- Opening Delimiter -

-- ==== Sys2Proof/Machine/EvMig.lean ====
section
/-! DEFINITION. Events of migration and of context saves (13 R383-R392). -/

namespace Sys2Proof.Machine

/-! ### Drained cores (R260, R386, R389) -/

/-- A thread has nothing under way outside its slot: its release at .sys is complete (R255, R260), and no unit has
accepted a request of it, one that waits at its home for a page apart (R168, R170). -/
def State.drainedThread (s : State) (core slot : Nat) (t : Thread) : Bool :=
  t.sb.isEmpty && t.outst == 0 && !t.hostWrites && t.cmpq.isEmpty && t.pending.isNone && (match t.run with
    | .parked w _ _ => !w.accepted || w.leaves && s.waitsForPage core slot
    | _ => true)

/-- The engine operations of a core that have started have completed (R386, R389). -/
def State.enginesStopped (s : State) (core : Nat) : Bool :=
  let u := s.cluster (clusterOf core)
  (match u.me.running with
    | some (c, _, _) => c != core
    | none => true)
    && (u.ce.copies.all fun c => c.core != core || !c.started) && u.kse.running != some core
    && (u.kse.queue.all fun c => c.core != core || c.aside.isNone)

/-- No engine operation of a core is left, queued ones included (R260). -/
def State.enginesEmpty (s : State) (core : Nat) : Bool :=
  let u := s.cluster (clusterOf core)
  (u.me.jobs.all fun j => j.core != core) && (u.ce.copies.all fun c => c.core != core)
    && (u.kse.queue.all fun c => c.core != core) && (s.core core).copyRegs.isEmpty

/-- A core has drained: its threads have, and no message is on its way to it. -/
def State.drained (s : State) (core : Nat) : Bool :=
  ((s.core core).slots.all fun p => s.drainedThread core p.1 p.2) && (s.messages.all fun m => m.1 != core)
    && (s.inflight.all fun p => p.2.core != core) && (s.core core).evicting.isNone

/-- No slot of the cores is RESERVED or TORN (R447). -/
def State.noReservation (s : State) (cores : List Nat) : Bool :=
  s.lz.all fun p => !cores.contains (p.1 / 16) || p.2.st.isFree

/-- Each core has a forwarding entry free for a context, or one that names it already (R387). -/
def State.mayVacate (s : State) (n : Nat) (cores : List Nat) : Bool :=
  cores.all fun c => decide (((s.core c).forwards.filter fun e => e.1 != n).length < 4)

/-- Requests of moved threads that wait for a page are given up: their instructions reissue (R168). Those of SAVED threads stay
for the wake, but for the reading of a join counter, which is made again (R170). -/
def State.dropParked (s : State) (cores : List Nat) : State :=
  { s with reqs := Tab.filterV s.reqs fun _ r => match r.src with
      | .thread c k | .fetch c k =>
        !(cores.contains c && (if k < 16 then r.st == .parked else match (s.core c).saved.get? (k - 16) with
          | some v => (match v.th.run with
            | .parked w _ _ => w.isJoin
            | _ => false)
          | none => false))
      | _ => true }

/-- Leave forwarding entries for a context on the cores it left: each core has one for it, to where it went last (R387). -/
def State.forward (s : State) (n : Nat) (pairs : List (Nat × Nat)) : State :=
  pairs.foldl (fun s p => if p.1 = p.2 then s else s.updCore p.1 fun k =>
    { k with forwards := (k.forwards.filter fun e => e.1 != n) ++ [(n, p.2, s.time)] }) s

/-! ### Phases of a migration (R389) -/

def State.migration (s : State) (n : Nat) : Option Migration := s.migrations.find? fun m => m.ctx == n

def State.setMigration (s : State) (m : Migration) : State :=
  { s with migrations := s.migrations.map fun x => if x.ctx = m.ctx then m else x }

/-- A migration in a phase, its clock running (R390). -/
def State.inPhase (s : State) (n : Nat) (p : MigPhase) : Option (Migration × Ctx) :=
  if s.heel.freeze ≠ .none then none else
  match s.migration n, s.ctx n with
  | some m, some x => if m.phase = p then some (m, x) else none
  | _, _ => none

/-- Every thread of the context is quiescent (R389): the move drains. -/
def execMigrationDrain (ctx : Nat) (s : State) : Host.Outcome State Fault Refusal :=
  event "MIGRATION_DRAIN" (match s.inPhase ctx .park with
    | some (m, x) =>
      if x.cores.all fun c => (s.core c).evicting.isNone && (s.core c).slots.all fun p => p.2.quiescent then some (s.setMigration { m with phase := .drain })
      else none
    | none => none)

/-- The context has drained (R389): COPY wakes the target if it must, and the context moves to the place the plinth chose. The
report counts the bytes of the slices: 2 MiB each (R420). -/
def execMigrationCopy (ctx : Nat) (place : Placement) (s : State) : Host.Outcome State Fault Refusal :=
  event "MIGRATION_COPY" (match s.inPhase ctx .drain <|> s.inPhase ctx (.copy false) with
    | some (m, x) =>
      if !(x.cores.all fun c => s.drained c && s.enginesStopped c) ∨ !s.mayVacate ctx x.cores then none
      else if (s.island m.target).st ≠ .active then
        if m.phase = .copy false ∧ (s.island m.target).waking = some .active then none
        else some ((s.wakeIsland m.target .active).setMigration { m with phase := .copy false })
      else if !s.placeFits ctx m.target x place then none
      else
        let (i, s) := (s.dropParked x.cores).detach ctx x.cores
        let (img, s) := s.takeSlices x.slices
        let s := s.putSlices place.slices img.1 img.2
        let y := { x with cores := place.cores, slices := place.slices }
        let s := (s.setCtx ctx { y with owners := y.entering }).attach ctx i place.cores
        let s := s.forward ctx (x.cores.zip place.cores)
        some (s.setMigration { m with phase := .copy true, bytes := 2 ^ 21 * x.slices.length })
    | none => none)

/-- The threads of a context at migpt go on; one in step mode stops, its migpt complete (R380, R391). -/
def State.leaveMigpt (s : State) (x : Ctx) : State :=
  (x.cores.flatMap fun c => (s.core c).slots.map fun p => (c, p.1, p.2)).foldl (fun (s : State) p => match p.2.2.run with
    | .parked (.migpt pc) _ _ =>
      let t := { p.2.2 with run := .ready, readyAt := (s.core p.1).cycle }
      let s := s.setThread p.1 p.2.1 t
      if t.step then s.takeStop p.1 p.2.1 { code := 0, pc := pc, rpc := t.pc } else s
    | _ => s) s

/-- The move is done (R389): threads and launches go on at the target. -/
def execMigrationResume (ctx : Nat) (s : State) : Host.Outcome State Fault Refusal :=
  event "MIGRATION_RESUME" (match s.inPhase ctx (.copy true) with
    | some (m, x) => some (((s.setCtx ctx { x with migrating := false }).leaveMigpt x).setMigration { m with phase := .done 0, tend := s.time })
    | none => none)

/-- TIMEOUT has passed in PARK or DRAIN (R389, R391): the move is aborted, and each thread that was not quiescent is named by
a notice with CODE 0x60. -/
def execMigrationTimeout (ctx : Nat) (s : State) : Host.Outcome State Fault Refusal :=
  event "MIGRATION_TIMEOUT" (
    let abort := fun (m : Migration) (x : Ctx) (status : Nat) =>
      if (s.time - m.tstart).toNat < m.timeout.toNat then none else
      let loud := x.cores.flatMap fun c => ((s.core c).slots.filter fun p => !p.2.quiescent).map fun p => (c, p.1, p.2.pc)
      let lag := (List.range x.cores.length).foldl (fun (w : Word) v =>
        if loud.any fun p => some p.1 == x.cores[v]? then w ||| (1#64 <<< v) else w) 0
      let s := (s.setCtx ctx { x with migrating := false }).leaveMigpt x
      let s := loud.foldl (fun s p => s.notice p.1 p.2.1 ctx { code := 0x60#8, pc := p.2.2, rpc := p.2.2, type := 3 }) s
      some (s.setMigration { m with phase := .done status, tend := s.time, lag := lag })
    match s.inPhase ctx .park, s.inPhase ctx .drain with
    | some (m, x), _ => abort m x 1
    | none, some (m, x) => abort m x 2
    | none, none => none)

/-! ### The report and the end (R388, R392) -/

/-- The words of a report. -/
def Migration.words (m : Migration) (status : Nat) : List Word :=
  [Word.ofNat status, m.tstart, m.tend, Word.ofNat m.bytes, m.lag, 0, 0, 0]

- Closing Delimiter -

An exact reproduction of the listing is needed.

-- ==== Sys2Proof/Machine/EvMig.lean ====
section
/-! DEFINITION. Events of migration and of context saves (13 R383-R392). -/

namespace Sys2Proof.Machine

/-! ### Drained cores (R260, R386, R389) -/

/-- A thread has nothing under way outside its slot: its release at .sys is complete (R255, R260), and no unit has
accepted a request of it, one that waits at its home for a page apart (R168, R170). -/
def State.drainedThread (s : State) (core slot : Nat) (t : Thread) : Bool :=
  t.sb.isEmpty && t.outst == 0 && !t.hostWrites && t.cmpq.isEmpty && t.pending.isNone && (match t.run with
    | .parked w _ _ => !w.accepted || w.leaves && s.waitsForPage core slot
    | _ => true)

/-- The engine operations of a core that have started have completed (R386, R389). -/
def State.enginesStopped (s : State) (core : Nat) : Bool :=
  let u := s.cluster (clusterOf core)
  (match u.me.running with
    | some (c, _, _) => c != core
    | none => true)
    && (u.ce.copies.all fun c => c.core != core || !c.started) && u.kse.running != some core
    && (u.kse.queue.all fun c => c.core != core || c.aside.isNone)

/-- No engine operation of a core is left, queued ones included (R260). -/
def State.enginesEmpty (s : State) (core : Nat) : Bool :=
  let u := s.cluster (clusterOf core)
  (u.me.jobs.all fun j => j.core != core) && (u.ce.copies.all fun c => c.core != core)
    && (u.kse.queue.all fun c => c.core != core) && (s.core core).copyRegs.isEmpty

/-- A core has drained: its threads have, and no message is on its way to it. -/
def State.drained (s : State) (core : Nat) : Bool :=
  ((s.core core).slots.all fun p => s.drainedThread core p.1 p.2) && (s.messages.all fun m => m.1 != core)
    && (s.inflight.all fun p => p.2.core != core) && (s.core core).evicting.isNone

/-- No slot of the cores is RESERVED or TORN (R447). -/
def State.noReservation (s : State) (cores : List Nat) : Bool :=
  s.lz.all fun p => !cores.contains (p.1 / 16) || p.2.st.isFree

/-- Each core has a forwarding entry free for a context, or one that names it already (R387). -/
def State.mayVacate (s : State) (n : Nat) (cores : List Nat) : Bool :=
  cores.all fun c => decide (((s.core c).forwards.filter fun e => e.1 != n).length < 4)

/-- Requests of moved threads that wait for a page are given up: their instructions reissue (R168). Those of SAVED threads stay
for the wake, but for the reading of a join counter, which is made again (R170). -/
def State.dropParked (s : State) (cores : List Nat) : State :=
  { s with reqs := Tab.filterV s.reqs fun _ r => match r.src with
      | .thread c k | .fetch c k =>
        !(cores.contains c && (if k < 16 then r.st == .parked else match (s.core c).saved.get? (k - 16) with
          | some v => (match v.th.run with
            | .parked w _ _ => w.isJoin
            | _ => false)
          | none => false))
      | _ => true }

/-- Leave forwarding entries for a context on the cores it left: each core has one for it, to where it went last (R387). -/
def State.forward (s : State) (n : Nat) (pairs : List (Nat × Nat)) : State :=
  pairs.foldl (fun s p => if p.1 = p.2 then s else s.updCore p.1 fun k =>
    { k with forwards := (k.forwards.filter fun e => e.1 != n) ++ [(n, p.2, s.time)] }) s

/-! ### Phases of a migration (R389) -/

def State.migration (s : State) (n : Nat) : Option Migration := s.migrations.find? fun m => m.ctx == n

def State.setMigration (s : State) (m : Migration) : State :=
  { s with migrations := s.migrations.map fun x => if x.ctx = m.ctx then m else x }

/-- A migration in a phase, its clock running (R390). -/
def State.inPhase (s : State) (n : Nat) (p : MigPhase) : Option (Migration × Ctx) :=
  if s.heel.freeze ≠ .none then none else
  match s.migration n, s.ctx n with
  | some m, some x => if m.phase = p then some (m, x) else none
  | _, _ => none

/-- Every thread of the context is quiescent (R389): the move drains. -/
def execMigrationDrain (ctx : Nat) (s : State) : Host.Outcome State Fault Refusal :=
  event "MIGRATION_DRAIN" (match s.inPhase ctx .park with
    | some (m, x) =>
      if x.cores.all fun c => (s.core c).evicting.isNone && (s.core c).slots.all fun p => p.2.quiescent then some (s.setMigration { m with phase := .drain })
      else none
    | none => none)

/-- The context has drained (R389): COPY wakes the target if it must, and the context moves to the place the plinth chose. The
report counts the bytes of the slices: 2 MiB each (R420). -/
def execMigrationCopy (ctx : Nat) (place : Placement) (s : State) : Host.Outcome State Fault Refusal :=
  event "MIGRATION_COPY" (match s.inPhase ctx .drain <|> s.inPhase ctx (.copy false) with
    | some (m, x) =>
      if !(x.cores.all fun c => s.drained c && s.enginesStopped c) ∨ !s.mayVacate ctx x.cores then none
      else if (s.island m.target).st ≠ .active then
        if m.phase = .copy false ∧ (s.island m.target).waking = some .active then none
        else some ((s.wakeIsland m.target .active).setMigration { m with phase := .copy false })
      else if !s.placeFits ctx m.target x place then none
      else
        let (i, s) := (s.dropParked x.cores).detach ctx x.cores
        let (img, s) := s.takeSlices x.slices
        let s := s.putSlices place.slices img.1 img.2
        let y := { x with cores := place.cores, slices := place.slices }
        let s := (s.setCtx ctx { y with owners := y.entering }).attach ctx i place.cores
        let s := s.forward ctx (x.cores.zip place.cores)
        some (s.setMigration { m with phase := .copy true, bytes := 2 ^ 21 * x.slices.length })
    | none => none)

/-- The threads of a context at migpt go on; one in step mode stops, its migpt complete (R380, R391). -/
def State.leaveMigpt (s : State) (x : Ctx) : State :=
  (x.cores.flatMap fun c => (s.core c).slots.map fun p => (c, p.1, p.2)).foldl (fun (s : State) p => match p.2.2.run with
    | .parked (.migpt pc) _ _ =>
      let t := { p.2.2 with run := .ready, readyAt := (s.core p.1).cycle }
      let s := s.setThread p.1 p.2.1 t
      if t.step then s.takeStop p.1 p.2.1 { code := 0, pc := pc, rpc := t.pc } else s
    | _ => s) s

/-- The move is done (R389): threads and launches go on at the target. -/
def execMigrationResume (ctx : Nat) (s : State) : Host.Outcome State Fault Refusal :=
  event "MIGRATION_RESUME" (match s.inPhase ctx (.copy true) with
    | some (m, x) => some (((s.setCtx ctx { x with migrating := false }).leaveMigpt x).setMigration { m with phase := .done 0, tend := s.time })
    | none => none)

/-- TIMEOUT has passed in PARK or DRAIN (R389, R391): the move is aborted, and each thread that was not quiescent is named by
a notice with CODE 0x60. -/
def execMigrationTimeout (ctx : Nat) (s : State) : Host.Outcome State Fault Refusal :=
  event "MIGRATION_TIMEOUT" (
    let abort := fun (m : Migration) (x : Ctx) (status : Nat) =>
      if (s.time - m.tstart).toNat < m.timeout.toNat then none else
      let loud := x.cores.flatMap fun c => ((s.core c).slots.filter fun p => !p.2.quiescent).map fun p => (c, p.1, p.2.pc)
      let lag := (List.range x.cores.length).foldl (fun (w : Word) v =>
        if loud.any fun p => some p.1 == x.cores[v]? then w ||| (1#64 <<< v) else w) 0
      let s := (s.setCtx ctx { x with migrating := false }).leaveMigpt x
      let s := loud.foldl (fun s p => s.notice p.1 p.2.1 ctx { code := 0x60#8, pc := p.2.2, rpc := p.2.2, type := 3 }) s
      some (s.setMigration { m with phase := .done status, tend := s.time, lag := lag })
    match s.inPhase ctx .park, s.inPhase ctx .drain with
    | some (m, x), _ => abort m x 1
    | none, some (m, x) => abort m x 2
    | none, none => none)

/-! ### The report and the end (R388, R392) -/

/-- The words of a report. -/
def Migration.words (m : Migration) (status : Nat) : List Word :=
  [Word.ofNat status, m.tstart, m.tend, Word.ofNat m.bytes, m.lag, 0, 0, 0]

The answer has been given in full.